(Beginning of MATERIAL PROVIDED)
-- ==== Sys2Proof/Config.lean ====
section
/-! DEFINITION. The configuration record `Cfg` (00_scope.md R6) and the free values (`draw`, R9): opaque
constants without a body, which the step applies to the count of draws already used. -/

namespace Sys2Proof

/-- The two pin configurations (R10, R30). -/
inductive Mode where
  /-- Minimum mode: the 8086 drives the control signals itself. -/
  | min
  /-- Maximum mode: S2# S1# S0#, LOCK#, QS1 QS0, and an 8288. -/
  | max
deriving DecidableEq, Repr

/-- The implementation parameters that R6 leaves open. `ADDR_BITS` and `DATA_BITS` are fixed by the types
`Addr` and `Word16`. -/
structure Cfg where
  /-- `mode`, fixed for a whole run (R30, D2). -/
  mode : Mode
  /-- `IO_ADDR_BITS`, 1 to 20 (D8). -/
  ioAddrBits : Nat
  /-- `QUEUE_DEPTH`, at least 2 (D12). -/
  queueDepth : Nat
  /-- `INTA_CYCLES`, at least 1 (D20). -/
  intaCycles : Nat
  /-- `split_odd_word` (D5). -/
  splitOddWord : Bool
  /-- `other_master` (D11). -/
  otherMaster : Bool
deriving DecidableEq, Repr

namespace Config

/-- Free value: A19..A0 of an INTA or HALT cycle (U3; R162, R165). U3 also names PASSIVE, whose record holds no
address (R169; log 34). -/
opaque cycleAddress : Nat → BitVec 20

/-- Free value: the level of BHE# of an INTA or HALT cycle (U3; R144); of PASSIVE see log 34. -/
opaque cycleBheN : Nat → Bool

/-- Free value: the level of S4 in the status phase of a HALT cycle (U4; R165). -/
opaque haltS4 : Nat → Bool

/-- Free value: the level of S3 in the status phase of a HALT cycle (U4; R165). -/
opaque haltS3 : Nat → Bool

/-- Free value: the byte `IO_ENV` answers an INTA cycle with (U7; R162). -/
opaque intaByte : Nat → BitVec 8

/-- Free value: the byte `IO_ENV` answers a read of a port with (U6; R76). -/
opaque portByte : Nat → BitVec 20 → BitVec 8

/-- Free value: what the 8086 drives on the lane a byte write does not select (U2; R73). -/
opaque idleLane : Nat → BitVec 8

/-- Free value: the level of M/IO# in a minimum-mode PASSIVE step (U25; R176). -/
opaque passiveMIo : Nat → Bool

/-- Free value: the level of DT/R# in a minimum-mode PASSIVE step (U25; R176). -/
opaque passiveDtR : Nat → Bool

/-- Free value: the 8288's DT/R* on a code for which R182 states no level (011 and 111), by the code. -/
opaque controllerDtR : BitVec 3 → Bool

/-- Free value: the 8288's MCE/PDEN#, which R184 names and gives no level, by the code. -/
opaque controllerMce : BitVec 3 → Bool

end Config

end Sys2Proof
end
(End of MATERIAL PROVIDED)
[PROBLEM DETAILS] The answer must be the line containing "opaque passiveMIo : Nat → Bool" and every line after it through the end of the records, repeated exactly.

[THE COMPLETED TASK]
opaque passiveMIo : Nat → Bool

/-- Free value: the level of DT/R# in a minimum-mode PASSIVE step (U25; R176). -/
opaque passiveDtR : Nat → Bool

/-- Free value: the 8288's DT/R* on a code for which R182 states no level (011 and 111), by the code. -/
opaque controllerDtR : BitVec 3 → Bool

/-- Free value: the 8288's MCE/PDEN#, which R184 names and gives no level, by the code. -/
opaque controllerMce : BitVec 3 → Bool

end Config

end Sys2Proof
end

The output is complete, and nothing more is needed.